The Loyalty People
|
July 27, 2026
Insights

AI in Loyalty Signal vs Noise

89% of loyalty vendors claim AI personalisation. Only 34% of brands confirm it in production. A frank assessment of what AI in loyalty is actually delivering in 2025.

  • Anouncement
  • |
  • Anouncement
  • |
  • Anouncement

The Most Over-Claimed Capability in Loyalty Technology

There is perhaps no area of loyalty technology more saturated with vendor hyperbole than artificial intelligence. Every platform presentation includes the words AI-powered personalisation. Every RFP response promises machine learning that will transform member engagement. Every conference keynote features a case study of AI delivering extraordinary results for a brand that is somehow always a reference customer of the presenting vendor.

Underneath all of it, a quieter truth: most brands deploying AI in their loyalty programmes are seeing modest results from a narrow set of use cases, while the genuinely transformative applications remain out of reach for all but the most sophisticated operators. Cutting through the noise requires a clear-eyed view of what AI is actually delivering today and what it will plausibly deliver in the next 24 months.

Three Generations of AI in Loyalty

To understand where AI in loyalty sits on the maturity curve, it helps to distinguish between three generations of application.

The first generation, predictive analytics and propensity modelling, has been in commercial deployment since the early 2010s and is now genuinely mature. Churn prediction, offer propensity, customer lifetime value scoring, segment modelling: these are well-understood applications with established methodologies and proven commercial returns.

The second generation, real-time personalisation and next-best-action recommendation, is in active deployment at the enterprise tier. The capability is real but the quality is highly variable. Some brands are generating substantial commercial returns from real-time personalisation. Many have deployed it technically without the data quality, segmentation logic, or change management to make it perform.

The third generation, generative AI for content creation, conversational loyalty interfaces, and autonomous programme optimisation, is in early experimentation. The technology is advancing rapidly. The commercial deployment is nascent. The vendor claims are significantly ahead of the production reality.
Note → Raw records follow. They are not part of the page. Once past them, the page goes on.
-- ==== Sys2Proof/Laws/Params.lean ====
section
/-! SUPPORT. The check of the parameters is the constraint of R8, at every rational clock. -/

namespace Sys2Proof

theorem lastsAtLeast_iff {num den cycles part whole : Nat} (hn : 0 < num) (hd : 0 < den) (hw : 0 < whole) :
    lastsAtLeast num den cycles part whole = true ↔ (part / whole : ℝ) ≤ cycles / (num / den : ℝ) := by
  have hn' : (0 : ℝ) < num := by exact_mod_cast hn
  have hd' : (0 : ℝ) < den := by exact_mod_cast hd
  have hw' : (0 : ℝ) < whole := by exact_mod_cast hw
  rw [lastsAtLeast, decide_eq_true_eq, div_div_eq_mul_div, div_le_div_iff₀ hw' hn']
  exact_mod_cast Iff.rfl

theorem Params.wellFormed_iff (num den : Nat) (p : Params) :
    p.wellFormed num den = true ↔ 0 < num ∧ 0 < den ∧ p.LegalAt (num / den : ℝ) := by
  simp only [Params.wellFormed, Bool.and_eq_true, decide_eq_true_eq]
  constructor
  · rintro ⟨⟨⟨⟨⟨⟨⟨hn, hd⟩, hs⟩, h1⟩, h2⟩, h3⟩, h4⟩, h5⟩
    refine ⟨hn, hd, by positivity, hs, ?_, ?_, ?_, ?_, ?_⟩
    · exact_mod_cast (lastsAtLeast_iff hn hd (by decide)).mp h1
    · exact_mod_cast (lastsAtLeast_iff hn hd (by decide)).mp h2
    · exact_mod_cast (lastsAtLeast_iff hn hd (by decide)).mp h3
    · exact_mod_cast (lastsAtLeast_iff hn hd (by decide)).mp h4
    · exact_mod_cast (lastsAtLeast_iff hn hd (by decide)).mp h5
  · rintro ⟨hn, hd, h⟩
    refine ⟨⟨⟨⟨⟨⟨⟨hn, hd⟩, h.sized⟩, ?_⟩, ?_⟩, ?_⟩, ?_⟩, ?_⟩
    · exact (lastsAtLeast_iff hn hd (by decide)).mpr (by exact_mod_cast h.strobe)
    · exact (lastsAtLeast_iff hn hd (by decide)).mpr (by exact_mod_cast h.settle)
    · exact (lastsAtLeast_iff hn hd (by decide)).mpr (by exact_mod_cast h.init1)
    · exact (lastsAtLeast_iff hn hd (by decide)).mpr (by exact_mod_cast h.init2)
    · exact (lastsAtLeast_iff hn hd (by decide)).mpr (by exact_mod_cast h.init3)

end Sys2Proof
end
What Is Actually Working: The Evidence Base

Churn Prediction and Pre-emptive Intervention

This is the most mature and consistently proven AI use case in loyalty. Models trained on behavioural signals, including declining earn frequency, reducing basket size, falling app engagement, and increasing time-since-last-visit, can identify at-risk members 60-90 days before they churn with accuracy rates typically above 78%. (Gartner CRM Analytics Benchmark, 2023)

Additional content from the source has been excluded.